What you have to do: The following data has a line with "CLKRATIO_DETECT (R33). -/" and a line with "def State.account (s". Write out exactly those lines and all the lines between them.

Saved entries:
-- Opening Marker --
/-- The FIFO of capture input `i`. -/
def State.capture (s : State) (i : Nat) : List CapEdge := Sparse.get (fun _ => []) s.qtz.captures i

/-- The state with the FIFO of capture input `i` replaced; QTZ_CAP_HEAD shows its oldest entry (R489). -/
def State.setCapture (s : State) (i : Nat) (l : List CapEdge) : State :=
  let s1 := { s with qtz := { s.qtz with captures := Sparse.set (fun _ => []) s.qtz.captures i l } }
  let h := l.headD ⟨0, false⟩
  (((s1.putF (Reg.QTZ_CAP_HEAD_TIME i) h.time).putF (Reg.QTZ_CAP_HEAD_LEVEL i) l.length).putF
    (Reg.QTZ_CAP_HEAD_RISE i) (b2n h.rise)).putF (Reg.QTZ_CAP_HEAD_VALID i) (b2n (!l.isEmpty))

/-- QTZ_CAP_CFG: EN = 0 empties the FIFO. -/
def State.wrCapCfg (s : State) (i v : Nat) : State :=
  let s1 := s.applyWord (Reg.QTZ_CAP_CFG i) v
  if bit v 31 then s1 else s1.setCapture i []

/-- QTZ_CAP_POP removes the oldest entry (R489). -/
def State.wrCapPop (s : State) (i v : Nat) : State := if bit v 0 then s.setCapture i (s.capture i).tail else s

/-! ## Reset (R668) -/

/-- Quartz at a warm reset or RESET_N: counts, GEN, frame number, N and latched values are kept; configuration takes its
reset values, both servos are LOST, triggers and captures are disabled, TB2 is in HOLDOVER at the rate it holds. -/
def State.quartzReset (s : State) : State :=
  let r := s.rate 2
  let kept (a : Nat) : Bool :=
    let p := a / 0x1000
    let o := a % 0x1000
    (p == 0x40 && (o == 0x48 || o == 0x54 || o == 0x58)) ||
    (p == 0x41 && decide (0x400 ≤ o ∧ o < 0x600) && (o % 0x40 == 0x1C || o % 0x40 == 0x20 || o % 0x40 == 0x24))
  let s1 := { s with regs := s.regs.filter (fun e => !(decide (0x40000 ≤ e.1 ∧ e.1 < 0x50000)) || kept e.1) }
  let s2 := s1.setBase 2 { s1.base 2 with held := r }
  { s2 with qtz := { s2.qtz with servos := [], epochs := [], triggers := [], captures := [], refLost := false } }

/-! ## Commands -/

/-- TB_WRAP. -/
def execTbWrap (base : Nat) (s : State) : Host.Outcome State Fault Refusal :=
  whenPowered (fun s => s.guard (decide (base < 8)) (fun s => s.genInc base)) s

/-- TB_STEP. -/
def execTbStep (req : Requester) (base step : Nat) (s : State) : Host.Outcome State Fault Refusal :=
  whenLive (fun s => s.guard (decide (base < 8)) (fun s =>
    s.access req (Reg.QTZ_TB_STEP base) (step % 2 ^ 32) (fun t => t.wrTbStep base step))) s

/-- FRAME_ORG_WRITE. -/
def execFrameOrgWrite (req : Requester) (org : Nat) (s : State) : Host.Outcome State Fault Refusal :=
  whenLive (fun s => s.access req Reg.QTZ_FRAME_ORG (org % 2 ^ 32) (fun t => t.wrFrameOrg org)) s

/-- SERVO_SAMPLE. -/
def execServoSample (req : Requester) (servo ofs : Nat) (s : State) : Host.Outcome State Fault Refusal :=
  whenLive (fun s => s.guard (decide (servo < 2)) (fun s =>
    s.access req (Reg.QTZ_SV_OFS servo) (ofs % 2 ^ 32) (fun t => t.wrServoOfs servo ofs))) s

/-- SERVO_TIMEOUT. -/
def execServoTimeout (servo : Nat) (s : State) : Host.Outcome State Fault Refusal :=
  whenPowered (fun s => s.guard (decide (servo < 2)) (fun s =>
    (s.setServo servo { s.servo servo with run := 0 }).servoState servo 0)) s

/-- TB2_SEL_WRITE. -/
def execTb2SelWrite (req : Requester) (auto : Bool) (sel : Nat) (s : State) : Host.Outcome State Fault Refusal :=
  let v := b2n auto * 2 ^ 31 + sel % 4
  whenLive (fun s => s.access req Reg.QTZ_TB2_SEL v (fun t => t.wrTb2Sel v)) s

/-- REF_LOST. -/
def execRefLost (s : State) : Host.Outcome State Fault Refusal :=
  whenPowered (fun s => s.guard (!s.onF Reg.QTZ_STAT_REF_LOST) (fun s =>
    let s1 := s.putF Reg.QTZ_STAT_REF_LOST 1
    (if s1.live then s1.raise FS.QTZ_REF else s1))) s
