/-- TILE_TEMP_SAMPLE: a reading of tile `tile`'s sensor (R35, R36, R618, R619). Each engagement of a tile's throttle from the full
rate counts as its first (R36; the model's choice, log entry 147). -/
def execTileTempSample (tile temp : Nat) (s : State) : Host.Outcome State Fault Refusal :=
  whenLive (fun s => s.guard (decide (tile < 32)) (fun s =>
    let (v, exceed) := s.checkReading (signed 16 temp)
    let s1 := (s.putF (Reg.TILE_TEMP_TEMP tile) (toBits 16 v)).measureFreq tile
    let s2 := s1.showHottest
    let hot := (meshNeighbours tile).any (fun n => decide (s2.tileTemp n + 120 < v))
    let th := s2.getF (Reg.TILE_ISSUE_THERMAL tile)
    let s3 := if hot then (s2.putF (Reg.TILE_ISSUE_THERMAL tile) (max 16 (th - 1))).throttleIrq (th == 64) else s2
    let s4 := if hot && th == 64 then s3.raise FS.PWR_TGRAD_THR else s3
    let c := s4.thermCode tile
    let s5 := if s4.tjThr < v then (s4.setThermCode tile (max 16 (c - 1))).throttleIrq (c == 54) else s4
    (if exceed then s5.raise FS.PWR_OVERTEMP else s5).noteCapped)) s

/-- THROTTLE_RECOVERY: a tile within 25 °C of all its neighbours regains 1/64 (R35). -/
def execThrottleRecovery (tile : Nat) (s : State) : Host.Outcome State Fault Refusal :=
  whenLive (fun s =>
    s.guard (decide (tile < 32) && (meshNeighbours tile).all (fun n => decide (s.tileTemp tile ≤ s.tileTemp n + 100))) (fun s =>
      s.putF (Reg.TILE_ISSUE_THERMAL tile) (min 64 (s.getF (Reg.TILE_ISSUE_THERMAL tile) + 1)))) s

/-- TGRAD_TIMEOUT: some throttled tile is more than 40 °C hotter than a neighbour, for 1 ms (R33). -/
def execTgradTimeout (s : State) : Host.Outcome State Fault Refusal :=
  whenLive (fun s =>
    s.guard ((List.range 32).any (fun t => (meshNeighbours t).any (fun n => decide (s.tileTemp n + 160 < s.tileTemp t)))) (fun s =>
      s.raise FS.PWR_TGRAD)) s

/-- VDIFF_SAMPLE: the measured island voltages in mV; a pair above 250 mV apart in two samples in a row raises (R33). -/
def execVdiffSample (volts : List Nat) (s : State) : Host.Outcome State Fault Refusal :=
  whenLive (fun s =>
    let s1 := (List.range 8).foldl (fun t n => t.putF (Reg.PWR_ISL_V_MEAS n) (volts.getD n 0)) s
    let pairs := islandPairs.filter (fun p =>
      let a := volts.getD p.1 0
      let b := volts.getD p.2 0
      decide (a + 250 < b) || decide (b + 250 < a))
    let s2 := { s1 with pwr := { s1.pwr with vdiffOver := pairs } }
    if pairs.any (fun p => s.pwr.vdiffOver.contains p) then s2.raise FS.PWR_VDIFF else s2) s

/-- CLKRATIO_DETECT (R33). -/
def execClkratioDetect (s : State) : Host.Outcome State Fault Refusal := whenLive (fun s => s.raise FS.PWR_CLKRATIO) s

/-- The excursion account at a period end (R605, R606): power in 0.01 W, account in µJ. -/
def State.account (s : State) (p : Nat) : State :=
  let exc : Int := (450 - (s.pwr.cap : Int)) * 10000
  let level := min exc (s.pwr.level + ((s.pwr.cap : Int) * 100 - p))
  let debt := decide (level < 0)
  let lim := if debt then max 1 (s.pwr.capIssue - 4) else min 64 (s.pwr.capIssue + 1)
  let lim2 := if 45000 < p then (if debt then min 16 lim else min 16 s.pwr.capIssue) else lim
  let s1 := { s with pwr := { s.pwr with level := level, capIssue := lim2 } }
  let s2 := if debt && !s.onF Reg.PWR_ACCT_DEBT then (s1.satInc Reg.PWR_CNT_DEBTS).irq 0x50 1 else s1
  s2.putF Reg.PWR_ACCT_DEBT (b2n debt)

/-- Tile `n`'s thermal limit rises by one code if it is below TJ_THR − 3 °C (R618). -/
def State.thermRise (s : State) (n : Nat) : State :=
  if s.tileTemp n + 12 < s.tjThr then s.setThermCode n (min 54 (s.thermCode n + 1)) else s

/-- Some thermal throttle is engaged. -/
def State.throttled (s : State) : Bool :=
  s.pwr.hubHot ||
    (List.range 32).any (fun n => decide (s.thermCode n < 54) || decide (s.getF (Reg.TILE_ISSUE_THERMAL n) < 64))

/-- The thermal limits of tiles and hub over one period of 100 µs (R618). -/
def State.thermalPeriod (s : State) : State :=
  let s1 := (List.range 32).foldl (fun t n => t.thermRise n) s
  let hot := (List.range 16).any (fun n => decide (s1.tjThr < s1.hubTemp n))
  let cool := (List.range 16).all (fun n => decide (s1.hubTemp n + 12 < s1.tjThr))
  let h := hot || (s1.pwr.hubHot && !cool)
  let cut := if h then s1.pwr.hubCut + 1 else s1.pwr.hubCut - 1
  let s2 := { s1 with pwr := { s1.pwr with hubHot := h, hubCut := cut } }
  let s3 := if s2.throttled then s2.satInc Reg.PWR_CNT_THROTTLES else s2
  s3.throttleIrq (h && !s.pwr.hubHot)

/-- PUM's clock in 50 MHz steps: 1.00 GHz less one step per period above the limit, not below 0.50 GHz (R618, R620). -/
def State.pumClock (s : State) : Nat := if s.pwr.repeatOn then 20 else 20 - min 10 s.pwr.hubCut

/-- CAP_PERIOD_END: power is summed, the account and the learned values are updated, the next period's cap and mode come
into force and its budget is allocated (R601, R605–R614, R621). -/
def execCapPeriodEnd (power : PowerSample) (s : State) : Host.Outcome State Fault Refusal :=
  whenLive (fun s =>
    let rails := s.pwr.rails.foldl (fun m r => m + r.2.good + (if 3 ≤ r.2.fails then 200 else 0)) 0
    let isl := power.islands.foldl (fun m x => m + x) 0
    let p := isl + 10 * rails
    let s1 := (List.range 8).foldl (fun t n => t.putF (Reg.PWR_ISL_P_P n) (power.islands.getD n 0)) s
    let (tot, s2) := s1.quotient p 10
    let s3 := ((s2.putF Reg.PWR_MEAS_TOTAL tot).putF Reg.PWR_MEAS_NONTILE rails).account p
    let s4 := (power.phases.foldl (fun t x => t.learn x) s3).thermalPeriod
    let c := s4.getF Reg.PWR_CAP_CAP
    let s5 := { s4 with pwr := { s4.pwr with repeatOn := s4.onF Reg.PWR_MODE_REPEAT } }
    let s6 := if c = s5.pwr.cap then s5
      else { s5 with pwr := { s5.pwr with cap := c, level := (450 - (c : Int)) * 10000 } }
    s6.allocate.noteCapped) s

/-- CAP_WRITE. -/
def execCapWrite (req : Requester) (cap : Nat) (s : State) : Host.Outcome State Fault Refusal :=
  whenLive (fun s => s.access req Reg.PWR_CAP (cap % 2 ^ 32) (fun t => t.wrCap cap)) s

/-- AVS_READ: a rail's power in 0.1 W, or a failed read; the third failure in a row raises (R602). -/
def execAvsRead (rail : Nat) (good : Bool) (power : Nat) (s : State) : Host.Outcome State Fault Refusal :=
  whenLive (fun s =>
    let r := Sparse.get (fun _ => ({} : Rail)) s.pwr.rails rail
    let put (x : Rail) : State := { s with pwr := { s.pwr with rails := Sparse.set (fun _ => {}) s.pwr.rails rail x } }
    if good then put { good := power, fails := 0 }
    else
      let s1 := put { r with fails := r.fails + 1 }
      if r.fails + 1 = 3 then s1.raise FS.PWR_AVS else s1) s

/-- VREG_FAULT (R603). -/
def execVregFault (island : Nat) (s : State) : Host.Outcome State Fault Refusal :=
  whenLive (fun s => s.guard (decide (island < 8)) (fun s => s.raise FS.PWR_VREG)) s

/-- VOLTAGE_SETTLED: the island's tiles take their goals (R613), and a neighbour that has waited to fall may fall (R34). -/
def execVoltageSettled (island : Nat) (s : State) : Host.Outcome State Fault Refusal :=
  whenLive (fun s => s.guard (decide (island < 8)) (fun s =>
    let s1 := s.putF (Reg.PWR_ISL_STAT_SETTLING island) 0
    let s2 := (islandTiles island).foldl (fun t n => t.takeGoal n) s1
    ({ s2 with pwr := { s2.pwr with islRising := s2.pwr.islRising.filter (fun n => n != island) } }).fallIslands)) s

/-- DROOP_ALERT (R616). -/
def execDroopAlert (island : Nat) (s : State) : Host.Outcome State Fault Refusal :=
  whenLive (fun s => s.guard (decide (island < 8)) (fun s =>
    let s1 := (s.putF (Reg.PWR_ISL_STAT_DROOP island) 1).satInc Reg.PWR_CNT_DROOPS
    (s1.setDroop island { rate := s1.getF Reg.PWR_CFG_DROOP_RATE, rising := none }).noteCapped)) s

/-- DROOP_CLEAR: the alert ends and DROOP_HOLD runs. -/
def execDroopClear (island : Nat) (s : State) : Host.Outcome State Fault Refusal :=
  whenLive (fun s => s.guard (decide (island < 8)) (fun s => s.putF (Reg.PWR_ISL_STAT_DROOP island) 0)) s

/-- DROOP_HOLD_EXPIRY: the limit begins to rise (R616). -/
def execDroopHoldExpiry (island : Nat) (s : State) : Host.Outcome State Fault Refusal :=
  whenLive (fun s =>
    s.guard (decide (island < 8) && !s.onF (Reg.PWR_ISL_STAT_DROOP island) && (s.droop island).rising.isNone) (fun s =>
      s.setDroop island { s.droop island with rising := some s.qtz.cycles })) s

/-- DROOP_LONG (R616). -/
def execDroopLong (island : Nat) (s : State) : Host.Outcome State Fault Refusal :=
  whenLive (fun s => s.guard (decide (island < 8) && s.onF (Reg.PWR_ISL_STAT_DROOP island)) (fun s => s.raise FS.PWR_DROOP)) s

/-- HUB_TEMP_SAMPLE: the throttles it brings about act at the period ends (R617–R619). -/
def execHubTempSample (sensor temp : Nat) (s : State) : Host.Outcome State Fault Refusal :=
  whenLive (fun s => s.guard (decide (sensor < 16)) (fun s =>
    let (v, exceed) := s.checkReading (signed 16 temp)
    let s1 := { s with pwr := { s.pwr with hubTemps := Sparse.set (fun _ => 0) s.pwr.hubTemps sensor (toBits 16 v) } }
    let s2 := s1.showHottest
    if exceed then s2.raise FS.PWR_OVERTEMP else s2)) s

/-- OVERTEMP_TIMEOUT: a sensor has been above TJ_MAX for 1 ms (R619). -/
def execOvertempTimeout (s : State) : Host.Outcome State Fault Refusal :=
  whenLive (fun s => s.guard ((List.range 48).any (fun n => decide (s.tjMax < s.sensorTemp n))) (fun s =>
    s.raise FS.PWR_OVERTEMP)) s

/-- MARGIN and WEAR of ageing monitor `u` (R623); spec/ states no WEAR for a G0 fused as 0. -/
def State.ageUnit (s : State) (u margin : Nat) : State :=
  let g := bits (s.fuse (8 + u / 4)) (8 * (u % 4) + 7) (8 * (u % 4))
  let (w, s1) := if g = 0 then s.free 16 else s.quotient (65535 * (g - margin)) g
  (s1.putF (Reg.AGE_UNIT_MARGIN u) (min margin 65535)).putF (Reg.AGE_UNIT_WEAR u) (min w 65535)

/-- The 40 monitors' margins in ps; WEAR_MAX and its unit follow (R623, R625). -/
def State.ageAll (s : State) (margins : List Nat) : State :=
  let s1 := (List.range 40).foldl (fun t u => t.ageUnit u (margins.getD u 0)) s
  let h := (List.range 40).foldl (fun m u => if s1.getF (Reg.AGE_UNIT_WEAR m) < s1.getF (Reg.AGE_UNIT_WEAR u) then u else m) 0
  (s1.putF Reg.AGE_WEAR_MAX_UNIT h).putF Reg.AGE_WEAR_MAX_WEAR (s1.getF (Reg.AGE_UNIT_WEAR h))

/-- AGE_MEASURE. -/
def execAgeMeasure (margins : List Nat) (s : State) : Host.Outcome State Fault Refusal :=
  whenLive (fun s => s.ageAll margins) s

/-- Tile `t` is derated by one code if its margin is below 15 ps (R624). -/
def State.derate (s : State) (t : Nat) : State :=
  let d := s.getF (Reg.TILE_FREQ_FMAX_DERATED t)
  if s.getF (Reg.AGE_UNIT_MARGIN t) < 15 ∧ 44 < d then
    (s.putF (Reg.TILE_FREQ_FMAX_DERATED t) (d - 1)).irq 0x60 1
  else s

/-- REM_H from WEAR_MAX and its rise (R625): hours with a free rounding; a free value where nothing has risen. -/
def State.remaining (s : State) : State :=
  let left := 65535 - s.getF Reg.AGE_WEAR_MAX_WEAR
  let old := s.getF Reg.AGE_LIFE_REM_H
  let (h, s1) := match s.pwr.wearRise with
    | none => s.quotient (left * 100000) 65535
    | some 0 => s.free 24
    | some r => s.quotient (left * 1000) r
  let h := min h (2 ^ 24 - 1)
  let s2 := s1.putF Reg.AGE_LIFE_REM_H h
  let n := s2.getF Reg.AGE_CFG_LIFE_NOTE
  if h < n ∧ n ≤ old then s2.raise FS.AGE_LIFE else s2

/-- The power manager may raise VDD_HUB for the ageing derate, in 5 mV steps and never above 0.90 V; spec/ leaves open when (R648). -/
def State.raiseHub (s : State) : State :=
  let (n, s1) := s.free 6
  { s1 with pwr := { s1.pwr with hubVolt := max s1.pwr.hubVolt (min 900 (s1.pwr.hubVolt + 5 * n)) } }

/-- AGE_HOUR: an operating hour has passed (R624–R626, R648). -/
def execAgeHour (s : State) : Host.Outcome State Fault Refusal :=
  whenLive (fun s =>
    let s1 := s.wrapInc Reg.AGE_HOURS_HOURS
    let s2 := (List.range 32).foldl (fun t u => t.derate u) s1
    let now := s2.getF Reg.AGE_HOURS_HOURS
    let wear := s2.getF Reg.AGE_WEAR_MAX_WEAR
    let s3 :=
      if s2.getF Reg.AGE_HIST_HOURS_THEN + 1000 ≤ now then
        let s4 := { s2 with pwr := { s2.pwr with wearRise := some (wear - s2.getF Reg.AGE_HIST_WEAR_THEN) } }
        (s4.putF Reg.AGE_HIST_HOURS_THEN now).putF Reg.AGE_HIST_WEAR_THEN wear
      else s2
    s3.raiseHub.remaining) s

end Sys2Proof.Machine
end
-- Closing Marker --
Exercise answer:
/-- CLKRATIO_DETECT (R33). -/
def execClkratioDetect (s : State) : Host.Outcome State Fault Refusal := whenLive (fun s => s.raise FS.PWR_CLKRATIO) s

/-- The excursion account at a period end (R605, R606): power in 0.01 W, account in µJ. -/
def State.account (s : State) (p : Nat) : State :=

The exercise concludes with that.